How are banks supporting SMEs through the COVID-19 crisis?

Barclays have been one of the first funders to make use of the Coronavirus Business Interruption Loan Scheme (CBILS) and hosted a live webinar on April 1st to discuss how this is being used across their Business Bank.

They were quick to point out that they see two channels being available to SMEs at present, with help available via:

  • Direct from government backed arrangements; and
  • Direct from banks and funders.

Guidance was provided in which they stressed the need for business owners to understand the Government schemes available e.g. sick pay support, Job Retention Scheme, grants, VAT deferral, and how businesses must explore all schemes and apply for support as soon as possible.

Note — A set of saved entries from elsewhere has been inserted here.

-- ==== Sys2Proof/Tests/Slice0.lean ====
section
/-! SUPPORT. Small tests: terms that WellFormed refuses, words written out from the tables of chapter 01 and the class
chapters, one step on small states, and, for each statement, a state and operands that meet its hypotheses. -/

namespace Sys2Proof.Tests

set_option Elab.async false

open Sys2Proof.Machine

/-! ## Terms that are not well formed -/

/-- Rows that share an opcode are told apart by a field; an assigned opcode is no unassigned one. -/
theorem test_wf_refuses_instructions : ([.trap { imm := 0x800000 }, .trapBkpt {}, .sysrd { sysreg := 7 }, .sysrd { sysreg := 3 },
    .sysrdSticky {}, .sysrdLclk {}, .syswr {}, .syswr { sysreg := 7 }, .syswr { sysreg := 5 }, .syswrExm { sysreg := 1 }, .syswrSticky {},
    .syswrFpctl {}, .sclz { subop := 1 }, .sclz { subop := 2 }, .sclz { subop := 3 }, .sclz { subop := 4 }, .sctz {}, .spopc {}, .sbrev {},
    .sbswap {}, .rwinOpen { func := 1 }, .rwinClose {}, .unassignedOpcode { op := 0x020 }] : List Instr).all (fun i => !i.wf) = true := by decide

/-- Events at units that do not exist (R2, R3). -/
theorem test_wf_refuses_events : ([.lineEntry ⟨0, 32, 0⟩, .lineRefetch ⟨0, 0, 16⟩, .portBind 384 0, .portBind 0 4, .fixedLatencyWriteback 0 32 0,
    .longLatencyCompletion 0 32 0, .loadCompletion 0 32 0, .mfillCompletion 384 0, .matrixCommandStart 384, .subtileCheck 384 0,
    .matrixCommandCompletion 384, .mresolveRestore 384 0, .mresolveRestore 0 5, .engineBytesLand 384 0 0, .engineCommandCompletion 384 0,
    .followOnEnqueue 384 0, .writeBufferDrain 4 0, .writeBufferDrain 0 16, .glazierRequestService ⟨.bench, 384⟩ 0,
    .glazierRequestService ⟨.shop, 48⟩ 0, .glazierRequestService ⟨.yard, 4⟩ 0, .glazierRequestService ⟨.glazier, 512⟩ 0,
    .atomicExecution ⟨.capacity, 4⟩ 0, .atomicExecution ⟨.host, 1⟩ 0, .atomicExecution ⟨.peer, 1024⟩ 0, .atomicExecution ⟨.switch, 1⟩ 0,
    .pageWalk 4 0 0, .pageWalk 0 4096 0, .parkedSplitResume ⟨0, 32, 0⟩, .trapEntry ⟨0, 0, 16⟩, .eventRecordAppend 16 0, .eventRecordAppend 0 256,
    .rasterBinning 4 0, .expectationEntryAppend 4 0, .methodValidation 512 0 0 0, .methodValidation 0 4096 0 0, .methodValidation 0 0 1024 0,
    .methodValidation 0 0 0 16, .packetAccept 0 0 64, .methodApplication 512 0 0, .methodApplication 0 0 64] : List Instr).all
    (fun i => !i.wf) = true := by decide
theorem test_wf_refuses_device_events : ([.streamReductionAtom 384 0 0, .collectiveCompletion 384 0 [], .switchMerge 0 0 .add 2 0 0,
    .shadowLatchReplay 384, .forcedSelfRefreshEntry 8, .forcedSelfRefreshExit 8, .selfRefreshTimeout 8, .thermalThreshold 4 0,
    .mailboxInboundWrite 17 0 0 [], .mailboxInboundWrite 1 256 0 [], .mailboxInboundWrite 0 4096 0 [], .mailboxOutboundRead 17 ⟨0, 0, 0⟩,
    .mailboxOutboundRead 0 ⟨8192, 0, 0⟩, .mailboxStatusRead 1 ⟨256, 0, 0⟩, .mailboxStatusRead 0 ⟨0, 0, 257⟩, .bar2HostRead 17 0 0,
    .bar2HostWrite 17 0 [], .bar2HostAtomic 17 0 .add 4 0 0, .bar2HostAtomic 0 0 .umin 4 0 0, .bar2HostAtomic 0 0 .add 2 0 0, .dallumSpawn 16 0,
    .declareDead 0 256, .declareLive 16 0, .liveMapUpdate 512, .forwardEventQueue 16 0, .mailboxInvalidMessage 0 256, .dallumServiceRequest 16,
    .listCapsules 16 0, .copyCapsule 0 256, .releaseCapsule 16 0, .attest 0 256, .copyCertificates 16 0, .serviceStatus 0 256,
    .coreSelfTest 384 true, .pseudoChannelMigration 512 0, .lostRecords 384, .refresh 512 0] : List Instr).all (fun i => !i.wf) = true := by decide

/-! ## Decoding: each opcode of the opcode map (R39) with a distance of 5 in bits 73 to 70 (R26), and where rows share an opcode the
field that tells them apart (R74, R182, R188, R189). The words that the manual works out in full are in an obligation. -/

/-- The instruction word with an opcode, distance 5, and low bits. -/
def wordOf (op low : Nat) : Option Instr := decodeTableWord 96 (op * 2 ^ 86 + 5 * 2 ^ 70 + low)

def zT : TFmt := { dist := 5, post := 0 }
def zS : SFmt := { dist := 5, post := 0 }
def zV : VFmt := { dist := 5, post := 0 }
def zX : XFmt := { dist := 5, post := 0 }
def zM : MFmt := { dist := 5, post := 0, size := 0 }
def zA : AFmt := { dist := 5, post := 0 }
def zB : BFmt := { dist := 5 }

/-- The instructions of opcodes from base on. -/
def opened (base : Nat) (l : List Instr) : Bool := (List.range l.length).all fun k => decide (wordOf (base + k) 0 = l[k]?)

theorem test_decode_run_ends : opened 0x000 [.nop zT, .seal zT, .trap zT, .tret zT, .sysrd zT, .syswrExm zT] = true := by decide
/-- Bits 39 to 28 are the system register (R38), and bit 23 is imm[23]. -/
theorem test_decode_system_fields : wordOf 0x002 (2 ^ 23) = some (.trapBkpt { zT with imm := 0x800000 }) ∧
    wordOf 0x004 (7 * 2 ^ 28) = some (.sysrdSticky { zT with sysreg := 7 }) ∧ wordOf 0x004 (3 * 2 ^ 28) = some (.sysrdLclk { zT with sysreg := 3 }) ∧
    wordOf 0x005 (7 * 2 ^ 28) = some (.syswrSticky { zT with sysreg := 7 }) ∧ wordOf 0x005 (5 * 2 ^ 28) = some (.syswrFpctl { zT with sysreg := 5 }) ∧
    wordOf 0x005 (4 * 2 ^ 28) = some (.syswr { zT with sysreg := 4 }) := by decide
/-- Bits 11 to 8 are the subop (R33). -/
theorem test_decode_bit_counts : [1, 2, 3, 4].map (fun k => wordOf 0x02D (k * 2 ^ 8)) = [some (.sctz { zS with subop := 1 }),
    some (.spopc { zS with subop := 2 }), some (.sbrev { zS with subop := 3 }), some (.sbswap { zS with subop := 4 })] := by decide
theorem test_decode_window_close : wordOf 0x1C3 1 = some (.rwinClose { zX with func := 1 }) := by decide
theorem test_decode_system : opened 0x006 [.mbxsend zT, .mbxrecv zT, .spawn zT, .evput zT, .evget zT, .lsync zT, .logmk zT] = true := by decide
theorem test_decode_scalar : opened 0x020 [.smovi zS, .saddi zS, .ssubi zS, .smuli zS, .sandi zS, .sori zS, .sxori zS, .sshli zS,
    .sshri zS, .scmpi zS, .smini zS, .smaxi zS, .slea zS, .sclz zS, .sext zS, .sident zS] = true := by decide
theorem test_decode_vector_integer : opened 0x040 [.vaddInteger zV, .vsubInteger zV, .vmulInteger zV, .vmulhi zV, .vmad zV,
    .vminInteger zV, .vmaxInteger zV, .vabsInteger zV, .vnegInteger zV, .vand zV, .vor zV, .vxor zV, .vandn zV, .vshl zV, .vshr zV,
    .vcmpInteger zV, .vsel zV, .vmov zV, .vdiv zV, .vrem zV, .vdot4 zV, .vclz zV, .vpopc zV, .vbrev zV, .vbfx zV, .vbfi zV, .vlaneid zV,
    .vqop zV] = true := by decide
theorem test_decode_vector_float : opened 0x080 [.vaddFloat zV, .vsubFloat zV, .vmulFloat zV, .vfma zV, .vfms zV, .vfnma zV,
    .vminFloat zV, .vmaxFloat zV, .vcmpFloat zV, .vabsFloat zV, .vnegFloat zV, .vfclass zV, .vfdot2 zV, .vfscale zV, .vfrint zV,
    .vfcopysign zV] = true := by decide
theorem test_decode_special : opened 0x0C0 [.vrcp zV, .vrsqrt zV, .vsqrt zV, .vexp2 zV, .vlog2 zV, .vsin zV, .vcos zV, .vtanh zV] = true := by decide
theorem test_decode_conversion : opened 0x0E0 [.vcvt zV, .vqblk zV, .vqcvt zV] = true := by decide
theorem test_decode_cross_lane : opened 0x100 [.vshfl zV, .vpswap zV, .vbcast zV, .vvote zV, .vscan zV, .vred zV] = true := by decide
theorem test_decode_matrix : opened 0x120 [.mclaim zX, .mfree zX, .mfill zX, .mma zX, .mmas zX, .mzero zX, .maccld zX, .maccst zX,
    .mresolve zX, .mstat zX] = true := by decide
theorem test_decode_memory : opened 0x140 [.ld zM, .st zM, .tmov zM, .bvclr zM, .bvset zM, .bvtst zM] = true := by decide
theorem test_decode_atomics : opened 0x160 [.atomAdd zA, .atomUmin zA, .atomUmax zA, .atomSmin zA, .atomSmax zA, .atomAnd zA, .atomOr zA,
    .atomXor zA, .atomExch zA, .atomCas zA, .atomFadd zA, .atomFmin zA, .atomFmax zA, .atomLd zA, .atomSt zA] = true := by decide
theorem test_decode_synchronisation : opened 0x180 [.fence zA, .barsync zA, .bararv zA, .pbinit zA, .pbarv zA, .pbtx zA, .pbwait zA,
    .waitq zA, .wake zA, .qpush zA, .qpop zA, .qpopw zA] = true := by decide
theorem test_decode_control : opened 0x1A0 [.bra zB, .bsplit zB, .switch zB, .join zB, .brx zB, .call zB, .callx zB, .ret zB, .lnkw zB,
    .exit zB] = true := by decide
theorem test_decode_engines : opened 0x1C0 [.cpy zX, .gather zX, .coll zX, .rwinOpen zX, .rstream zX, .publish zX, .rast zX, .fpost zX,
    .fnull zX, .sample zX] = true := by decide
theorem test_decode_methods : opened 0x1E0 [.mld zV, .mst zV, .mkill zV, .mend zV] = true := by decide
/-- Opcodes that no chapter assigns, the last of a block and all above 0x1FF (R39). -/
theorem test_decode_unassigned : [0x00D, 0x01F, 0x030, 0x05C, 0x0C8, 0x146, 0x1E4, 0x200, 0x3FF].all (fun op =>
    wordOf op 0 = some (.unassignedOpcode { op := BitVec.ofNat 10 op, bits := BitVec.ofNat 86 (5 * 2 ^ 70) })) = true := by decide

/-! ## Hypotheses that can be met: instructions

Each theorem names the statements that it is for. -/

/-- One split of 32 lanes about to issue its next instruction, in stage 2. -/
def here : State := { State.reset.withFetchWord 96 0 with cur := .split ⟨0, 0, 0⟩ }

/-- The instruction may issue, and its issuer meets P. -/
def sat (i : Instr) (s : State) (P : Issuer → Bool := fun _ => true) : Bool :=
  match s.issuer with
  | some c => canIssue i c s && (preTrap i (checks i c) c).isNone && !c.task.redundant && P c
  | none => false

theorem of_sat {i : Instr} {s : State} {P : Issuer → Bool} (h : sat i s P = true) : ∃ c, MayIssue i c s ∧ P c = true := by
  unfold sat at h
  split at h
  · rename_i c hc
    simp only [Bool.and_eq_true, Bool.not_eq_true', Option.isNone_iff_eq_none] at h
    exact ⟨c, ⟨hc, h.1.1.1, h.1.1.2, .inl h.1.2⟩, h.2⟩
  · cases h

theorem of_sat' {i : Instr} {s : State} (h : sat i s = true) : ∃ c, MayIssue i c s := let ⟨c, hc, _⟩ := of_sat h; ⟨c, hc⟩

theorem of_each {l : List Instr} {s : State} (h : (l.all fun i => sat i s) = true) : ∀ i ∈ l, ∃ c, MayIssue i c s :=
  fun i hi => of_sat' (List.all_eq_true.1 h i hi)

theorem of_all {l : List Instr} {s : State} {p : Instr → Bool} (h : (l.all fun i => sat i s && p i) = true) :
    ∀ i ∈ l, p i = true ∧ ∃ c, MayIssue i c s := by
  intro i hi
  have := List.all_eq_true.1 h i hi
  simp only [Bool.and_eq_true] at this
  obtain ⟨c, hc, -⟩ := of_sat this.1
  exact ⟨this.2, c, hc⟩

Barclays’ current offering

Day to day lending operations are still running and all financial products are still available to Barclays clients, albeit certain sectors and businesses are being prioritised (e.g. those linked to NHS).

Coronavirus Business Interruption Loan Scheme (CBILS)

Their thoughts on the much publicised CBILS are summarised as follows:

  • It is important to acknowledge the rules and general eligibility criteria including revenue threshold of up to £45m, and maximum lending requests of £5m. This is there to provide additional lending, not for refinancing or for growth capital, and to support trading through current challenges. 
  • Affordability is a critical measure which will be appraised on a ‘look back’ basis (i.e. using 2019 financial results). A 12-month interest holiday is designed to give applicants a period to get back to where they were trading prior to COVID19 and lockdown.
  • Applicants will be asked about what planning has taken place and what action has been taken, again with reference back to underlying business viability. This is only used to support lending outside of normal lending appetite, e.g. if a commercial mortgage could be appraised on a ‘normal basis’ then it will be done ahead of assessment of any CBILS request.
  • Existing lending should be appraised to ascertain whether this could be restructured through measures such as payment holidays or facility extensions. Given the financial appraisal which will take place the value of a robust financial presentation including a robust financial model cannot be underestimated.
  • Interest rates for any CBILS lending will be generally around 2-5% with the first 12months paid by the government (paid and not deferred), with capital repayment at the discretion of the bank and 6-12month holidays considered by Barclays. Affordability testing is again the key hurdle to surpass.

The information needed to appraise any requests will vary by applicant, with inexperienced applicants well placed to work with advisers to understand the form and layout of any request and to discuss expectations of all parties. Eligibility checkers and support telephone lines are available but are seeing significant volumes of calls so applicants may find value in speaking to advisers who have experience with this funding route.

Cash advance timing will vary

  1. Under £250k is simpler as security requirements are reduced (and no PGs) and monies should be provided in days or a few weeks.
  2. Over £250k but without security available and Barclays have a track record so can be appraised quicker – several weeks.
  3. Over £250k, security is available and no borrowings in place with Barclays. Expected to be weeks due to security assessment and the legal process.

Given the scale of issues being faced by SMEs it is pleasing to see a major bank take action to speak to a large audience and confirm their stance on CBILS. The MHA Tait Walker team have been very active in supporting clients with applications through these channels and can assist businesses looking at which government schemes are available to them and how best to utilise these.